» **EXERCISE**
Beginning with the first line, please return the entries exactly through the line that contains "r.serving = some", and leave out all later lines.

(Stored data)

══════════

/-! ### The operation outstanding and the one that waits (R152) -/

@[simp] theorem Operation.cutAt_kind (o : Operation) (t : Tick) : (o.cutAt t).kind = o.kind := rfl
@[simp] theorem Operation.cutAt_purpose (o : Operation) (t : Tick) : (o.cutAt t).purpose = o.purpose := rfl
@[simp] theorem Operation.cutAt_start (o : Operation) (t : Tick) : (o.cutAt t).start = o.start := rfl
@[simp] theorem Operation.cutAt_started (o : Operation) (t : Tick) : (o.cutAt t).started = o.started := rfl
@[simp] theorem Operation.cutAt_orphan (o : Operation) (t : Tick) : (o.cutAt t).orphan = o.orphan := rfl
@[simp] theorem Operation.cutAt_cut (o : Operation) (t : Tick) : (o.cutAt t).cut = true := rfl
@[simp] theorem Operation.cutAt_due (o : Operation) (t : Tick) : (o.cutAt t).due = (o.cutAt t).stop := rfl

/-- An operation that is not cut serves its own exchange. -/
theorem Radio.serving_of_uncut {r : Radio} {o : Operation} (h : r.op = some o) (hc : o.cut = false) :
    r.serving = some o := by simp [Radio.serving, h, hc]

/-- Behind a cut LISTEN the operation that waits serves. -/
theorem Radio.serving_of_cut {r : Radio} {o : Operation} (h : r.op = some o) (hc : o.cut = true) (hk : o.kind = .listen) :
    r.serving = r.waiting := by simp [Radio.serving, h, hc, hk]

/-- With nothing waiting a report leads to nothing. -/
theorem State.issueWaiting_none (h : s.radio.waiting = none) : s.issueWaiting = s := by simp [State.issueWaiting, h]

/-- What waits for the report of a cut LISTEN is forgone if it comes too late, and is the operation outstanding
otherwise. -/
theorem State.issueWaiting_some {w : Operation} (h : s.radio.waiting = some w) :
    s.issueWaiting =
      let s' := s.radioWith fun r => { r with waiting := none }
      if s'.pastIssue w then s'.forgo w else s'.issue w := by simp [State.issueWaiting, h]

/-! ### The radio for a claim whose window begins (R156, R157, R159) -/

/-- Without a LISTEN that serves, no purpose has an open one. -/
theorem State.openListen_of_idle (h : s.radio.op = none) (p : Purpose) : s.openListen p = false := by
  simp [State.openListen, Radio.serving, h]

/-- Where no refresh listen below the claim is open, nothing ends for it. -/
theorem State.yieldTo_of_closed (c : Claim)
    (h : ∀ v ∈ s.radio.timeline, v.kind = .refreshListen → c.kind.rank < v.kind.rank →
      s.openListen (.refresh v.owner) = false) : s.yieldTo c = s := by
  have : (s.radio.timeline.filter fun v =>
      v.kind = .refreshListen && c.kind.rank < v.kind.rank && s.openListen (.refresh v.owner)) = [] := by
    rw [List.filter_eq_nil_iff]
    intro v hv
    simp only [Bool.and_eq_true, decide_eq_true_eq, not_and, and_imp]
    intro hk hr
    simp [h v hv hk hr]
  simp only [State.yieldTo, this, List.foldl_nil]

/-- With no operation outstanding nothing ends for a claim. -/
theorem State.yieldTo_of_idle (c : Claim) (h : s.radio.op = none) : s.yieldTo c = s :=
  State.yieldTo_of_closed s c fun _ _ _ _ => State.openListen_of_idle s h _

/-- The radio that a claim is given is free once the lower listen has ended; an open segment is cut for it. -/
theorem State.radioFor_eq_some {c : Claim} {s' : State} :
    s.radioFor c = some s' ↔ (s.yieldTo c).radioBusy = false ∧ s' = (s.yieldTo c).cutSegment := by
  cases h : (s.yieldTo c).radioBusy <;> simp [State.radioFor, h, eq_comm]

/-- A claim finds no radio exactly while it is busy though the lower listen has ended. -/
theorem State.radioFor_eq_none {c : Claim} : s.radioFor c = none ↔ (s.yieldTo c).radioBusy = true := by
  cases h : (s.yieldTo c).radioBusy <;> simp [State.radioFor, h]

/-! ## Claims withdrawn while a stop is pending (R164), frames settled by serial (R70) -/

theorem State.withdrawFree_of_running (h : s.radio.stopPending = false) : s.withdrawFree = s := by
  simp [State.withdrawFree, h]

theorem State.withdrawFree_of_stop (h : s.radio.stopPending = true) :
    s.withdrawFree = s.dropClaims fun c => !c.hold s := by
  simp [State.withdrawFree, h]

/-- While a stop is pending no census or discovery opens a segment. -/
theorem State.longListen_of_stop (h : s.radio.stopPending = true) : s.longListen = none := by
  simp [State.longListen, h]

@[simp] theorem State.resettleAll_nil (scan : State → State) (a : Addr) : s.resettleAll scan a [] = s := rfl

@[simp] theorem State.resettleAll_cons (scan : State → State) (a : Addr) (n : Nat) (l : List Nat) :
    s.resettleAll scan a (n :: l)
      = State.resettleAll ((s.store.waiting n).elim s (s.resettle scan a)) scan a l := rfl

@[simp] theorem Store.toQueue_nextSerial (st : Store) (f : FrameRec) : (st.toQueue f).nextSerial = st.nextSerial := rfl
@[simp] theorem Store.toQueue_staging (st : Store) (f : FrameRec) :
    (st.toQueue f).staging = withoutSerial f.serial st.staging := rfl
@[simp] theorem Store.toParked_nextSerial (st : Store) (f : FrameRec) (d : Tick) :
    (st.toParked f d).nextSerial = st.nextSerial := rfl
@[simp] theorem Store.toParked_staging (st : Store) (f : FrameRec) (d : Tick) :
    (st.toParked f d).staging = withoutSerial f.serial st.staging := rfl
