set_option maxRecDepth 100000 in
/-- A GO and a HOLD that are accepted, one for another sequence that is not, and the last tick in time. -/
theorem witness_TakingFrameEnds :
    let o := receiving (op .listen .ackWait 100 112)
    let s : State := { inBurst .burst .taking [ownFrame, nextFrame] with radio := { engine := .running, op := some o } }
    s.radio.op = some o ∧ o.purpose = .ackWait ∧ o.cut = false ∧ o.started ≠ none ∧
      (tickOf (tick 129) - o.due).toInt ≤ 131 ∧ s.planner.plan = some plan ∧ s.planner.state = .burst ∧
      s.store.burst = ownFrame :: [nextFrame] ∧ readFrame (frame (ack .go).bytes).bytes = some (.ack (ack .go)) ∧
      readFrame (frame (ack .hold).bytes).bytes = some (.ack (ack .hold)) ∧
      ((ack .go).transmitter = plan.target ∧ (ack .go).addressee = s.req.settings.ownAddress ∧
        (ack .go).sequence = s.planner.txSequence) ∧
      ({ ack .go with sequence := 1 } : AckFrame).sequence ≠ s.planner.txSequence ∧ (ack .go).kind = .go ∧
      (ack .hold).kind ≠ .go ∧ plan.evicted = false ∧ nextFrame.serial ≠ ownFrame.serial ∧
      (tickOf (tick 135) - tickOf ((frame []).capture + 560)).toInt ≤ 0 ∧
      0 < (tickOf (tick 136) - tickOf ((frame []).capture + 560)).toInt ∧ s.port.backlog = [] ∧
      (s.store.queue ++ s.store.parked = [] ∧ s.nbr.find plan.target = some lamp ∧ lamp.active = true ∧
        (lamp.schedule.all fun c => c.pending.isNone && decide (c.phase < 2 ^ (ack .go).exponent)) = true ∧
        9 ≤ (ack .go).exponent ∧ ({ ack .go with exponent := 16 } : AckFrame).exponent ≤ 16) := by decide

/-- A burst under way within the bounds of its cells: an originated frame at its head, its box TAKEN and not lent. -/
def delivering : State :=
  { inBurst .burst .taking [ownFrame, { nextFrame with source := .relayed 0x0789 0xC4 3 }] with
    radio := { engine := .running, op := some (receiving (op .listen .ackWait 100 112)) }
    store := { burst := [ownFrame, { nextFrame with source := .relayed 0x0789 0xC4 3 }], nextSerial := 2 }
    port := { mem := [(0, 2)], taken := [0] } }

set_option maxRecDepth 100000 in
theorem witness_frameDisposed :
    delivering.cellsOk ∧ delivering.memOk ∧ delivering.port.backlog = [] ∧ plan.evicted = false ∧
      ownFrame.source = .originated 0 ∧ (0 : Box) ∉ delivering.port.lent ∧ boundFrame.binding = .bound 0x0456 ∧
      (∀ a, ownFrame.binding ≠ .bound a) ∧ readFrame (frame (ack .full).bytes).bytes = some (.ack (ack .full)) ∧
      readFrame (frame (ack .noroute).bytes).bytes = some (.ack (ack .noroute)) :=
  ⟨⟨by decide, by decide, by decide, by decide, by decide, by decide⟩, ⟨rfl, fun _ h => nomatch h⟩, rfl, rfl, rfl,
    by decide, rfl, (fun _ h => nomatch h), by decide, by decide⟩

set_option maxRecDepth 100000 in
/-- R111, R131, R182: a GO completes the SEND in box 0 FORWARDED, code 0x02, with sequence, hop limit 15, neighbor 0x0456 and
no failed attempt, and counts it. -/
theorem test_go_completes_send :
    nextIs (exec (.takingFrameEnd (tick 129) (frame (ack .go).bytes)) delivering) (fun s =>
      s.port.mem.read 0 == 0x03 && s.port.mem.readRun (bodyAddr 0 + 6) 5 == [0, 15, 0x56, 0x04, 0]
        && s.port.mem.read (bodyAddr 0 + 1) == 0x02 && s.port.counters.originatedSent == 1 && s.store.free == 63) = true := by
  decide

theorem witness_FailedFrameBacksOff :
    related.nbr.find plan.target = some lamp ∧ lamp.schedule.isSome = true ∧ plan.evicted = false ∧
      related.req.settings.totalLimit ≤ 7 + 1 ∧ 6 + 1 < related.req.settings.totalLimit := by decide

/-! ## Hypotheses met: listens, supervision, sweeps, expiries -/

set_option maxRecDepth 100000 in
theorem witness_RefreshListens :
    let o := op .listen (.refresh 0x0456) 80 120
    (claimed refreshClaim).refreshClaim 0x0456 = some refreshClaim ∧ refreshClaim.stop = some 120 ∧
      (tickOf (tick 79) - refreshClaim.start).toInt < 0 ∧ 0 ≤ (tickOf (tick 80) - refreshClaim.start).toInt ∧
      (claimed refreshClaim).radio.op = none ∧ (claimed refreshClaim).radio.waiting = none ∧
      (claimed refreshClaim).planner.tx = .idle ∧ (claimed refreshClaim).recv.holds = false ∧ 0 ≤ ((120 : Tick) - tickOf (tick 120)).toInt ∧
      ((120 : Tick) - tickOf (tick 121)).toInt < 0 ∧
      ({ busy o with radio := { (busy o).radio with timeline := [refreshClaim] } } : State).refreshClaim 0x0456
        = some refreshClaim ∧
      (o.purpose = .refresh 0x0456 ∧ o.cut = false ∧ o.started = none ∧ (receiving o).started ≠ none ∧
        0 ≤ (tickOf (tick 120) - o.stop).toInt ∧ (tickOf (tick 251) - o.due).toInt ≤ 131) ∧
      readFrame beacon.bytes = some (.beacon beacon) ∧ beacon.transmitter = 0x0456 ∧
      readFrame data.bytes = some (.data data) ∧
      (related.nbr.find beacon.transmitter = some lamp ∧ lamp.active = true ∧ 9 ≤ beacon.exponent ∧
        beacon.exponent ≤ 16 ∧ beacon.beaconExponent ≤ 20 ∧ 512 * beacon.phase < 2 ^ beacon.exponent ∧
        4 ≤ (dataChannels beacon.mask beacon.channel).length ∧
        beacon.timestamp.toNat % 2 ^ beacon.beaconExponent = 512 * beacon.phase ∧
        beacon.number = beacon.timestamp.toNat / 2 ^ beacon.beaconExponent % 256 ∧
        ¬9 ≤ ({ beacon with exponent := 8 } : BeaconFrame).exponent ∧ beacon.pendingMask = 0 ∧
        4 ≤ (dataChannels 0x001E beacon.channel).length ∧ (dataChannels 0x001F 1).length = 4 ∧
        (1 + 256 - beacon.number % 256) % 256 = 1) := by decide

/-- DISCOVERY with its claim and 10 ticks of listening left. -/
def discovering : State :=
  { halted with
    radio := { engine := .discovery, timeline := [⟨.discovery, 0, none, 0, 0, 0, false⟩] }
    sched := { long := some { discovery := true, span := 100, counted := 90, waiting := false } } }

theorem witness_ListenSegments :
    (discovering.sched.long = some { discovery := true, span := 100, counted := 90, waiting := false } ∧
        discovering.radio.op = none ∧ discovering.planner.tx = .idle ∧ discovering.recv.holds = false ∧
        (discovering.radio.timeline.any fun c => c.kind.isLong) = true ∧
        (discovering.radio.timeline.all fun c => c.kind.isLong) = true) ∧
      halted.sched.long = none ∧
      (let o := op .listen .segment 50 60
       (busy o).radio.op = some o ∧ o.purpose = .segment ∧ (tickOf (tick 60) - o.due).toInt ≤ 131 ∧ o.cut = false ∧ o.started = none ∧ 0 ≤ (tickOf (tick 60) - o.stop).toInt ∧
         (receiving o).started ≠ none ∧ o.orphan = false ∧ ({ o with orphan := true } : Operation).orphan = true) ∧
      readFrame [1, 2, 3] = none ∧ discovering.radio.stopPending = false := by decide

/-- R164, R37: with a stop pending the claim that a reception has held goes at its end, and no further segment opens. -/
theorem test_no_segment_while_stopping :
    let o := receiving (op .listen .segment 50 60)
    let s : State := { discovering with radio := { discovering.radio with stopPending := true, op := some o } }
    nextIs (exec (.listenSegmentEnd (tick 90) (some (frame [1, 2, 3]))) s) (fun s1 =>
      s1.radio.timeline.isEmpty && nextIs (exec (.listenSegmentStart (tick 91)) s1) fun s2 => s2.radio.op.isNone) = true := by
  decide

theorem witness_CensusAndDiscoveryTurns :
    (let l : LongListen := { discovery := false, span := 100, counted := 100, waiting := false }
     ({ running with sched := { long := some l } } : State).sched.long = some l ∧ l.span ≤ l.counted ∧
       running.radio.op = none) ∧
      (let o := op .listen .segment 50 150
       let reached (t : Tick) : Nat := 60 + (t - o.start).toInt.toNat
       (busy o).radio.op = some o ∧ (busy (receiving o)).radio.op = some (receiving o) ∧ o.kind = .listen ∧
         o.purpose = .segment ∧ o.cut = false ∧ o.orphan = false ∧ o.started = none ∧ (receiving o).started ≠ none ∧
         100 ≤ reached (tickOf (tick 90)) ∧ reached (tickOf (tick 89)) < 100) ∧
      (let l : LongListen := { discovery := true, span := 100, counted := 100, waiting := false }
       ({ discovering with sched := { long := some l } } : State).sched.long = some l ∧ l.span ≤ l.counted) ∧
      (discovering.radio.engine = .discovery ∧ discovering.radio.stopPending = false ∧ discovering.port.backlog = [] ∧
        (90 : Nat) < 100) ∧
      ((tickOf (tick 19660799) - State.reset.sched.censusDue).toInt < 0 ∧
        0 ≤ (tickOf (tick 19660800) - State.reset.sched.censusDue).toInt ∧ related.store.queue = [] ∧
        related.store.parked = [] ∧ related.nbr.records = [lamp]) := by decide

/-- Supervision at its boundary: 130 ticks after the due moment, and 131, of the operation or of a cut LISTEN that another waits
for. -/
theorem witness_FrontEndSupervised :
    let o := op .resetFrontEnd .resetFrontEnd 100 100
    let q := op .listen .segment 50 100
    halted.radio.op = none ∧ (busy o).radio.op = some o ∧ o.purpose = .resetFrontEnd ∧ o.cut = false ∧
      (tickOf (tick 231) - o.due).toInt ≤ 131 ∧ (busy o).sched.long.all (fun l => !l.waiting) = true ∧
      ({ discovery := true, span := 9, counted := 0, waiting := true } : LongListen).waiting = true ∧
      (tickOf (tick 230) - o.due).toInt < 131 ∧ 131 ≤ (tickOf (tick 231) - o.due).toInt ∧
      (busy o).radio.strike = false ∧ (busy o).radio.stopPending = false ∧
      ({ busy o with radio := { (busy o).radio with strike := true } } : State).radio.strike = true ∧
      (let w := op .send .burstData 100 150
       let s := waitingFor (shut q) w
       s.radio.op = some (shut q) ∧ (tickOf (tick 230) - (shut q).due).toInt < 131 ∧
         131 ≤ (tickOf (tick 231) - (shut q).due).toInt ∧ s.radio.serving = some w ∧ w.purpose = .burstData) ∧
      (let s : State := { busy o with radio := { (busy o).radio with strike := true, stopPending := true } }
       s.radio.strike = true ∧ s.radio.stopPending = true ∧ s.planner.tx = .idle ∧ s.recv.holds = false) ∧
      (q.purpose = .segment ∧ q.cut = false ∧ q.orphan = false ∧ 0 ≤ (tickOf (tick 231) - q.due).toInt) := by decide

══════════

» **SOLUTION BELOW**
/-! ### The operation outstanding and the one that waits (R152) -/

@[simp] theorem Operation.cutAt_kind (o : Operation) (t : Tick) : (o.cutAt t).kind = o.kind := rfl
@[simp] theorem Operation.cutAt_purpose (o : Operation) (t : Tick) : (o.cutAt t).purpose = o.purpose := rfl
@[simp] theorem Operation.cutAt_start (o : Operation) (t : Tick) : (o.cutAt t).start = o.start := rfl
@[simp] theorem Operation.cutAt_started (o : Operation) (t : Tick) : (o.cutAt t).started = o.started := rfl
@[simp] theorem Operation.cutAt_orphan (o : Operation) (t : Tick) : (o.cutAt t).orphan = o.orphan := rfl
@[simp] theorem Operation.cutAt_cut (o : Operation) (t : Tick) : (o.cutAt t).cut = true := rfl
@[simp] theorem Operation.cutAt_due (o : Operation) (t : Tick) : (o.cutAt t).due = (o.cutAt t).stop := rfl

/-- An operation that is not cut serves its own exchange. -/
theorem Radio.serving_of_uncut {r : Radio} {o : Operation} (h : r.op = some o) (hc : o.cut = false) :
    r.serving = some o := by simp [Radio.serving, h, hc]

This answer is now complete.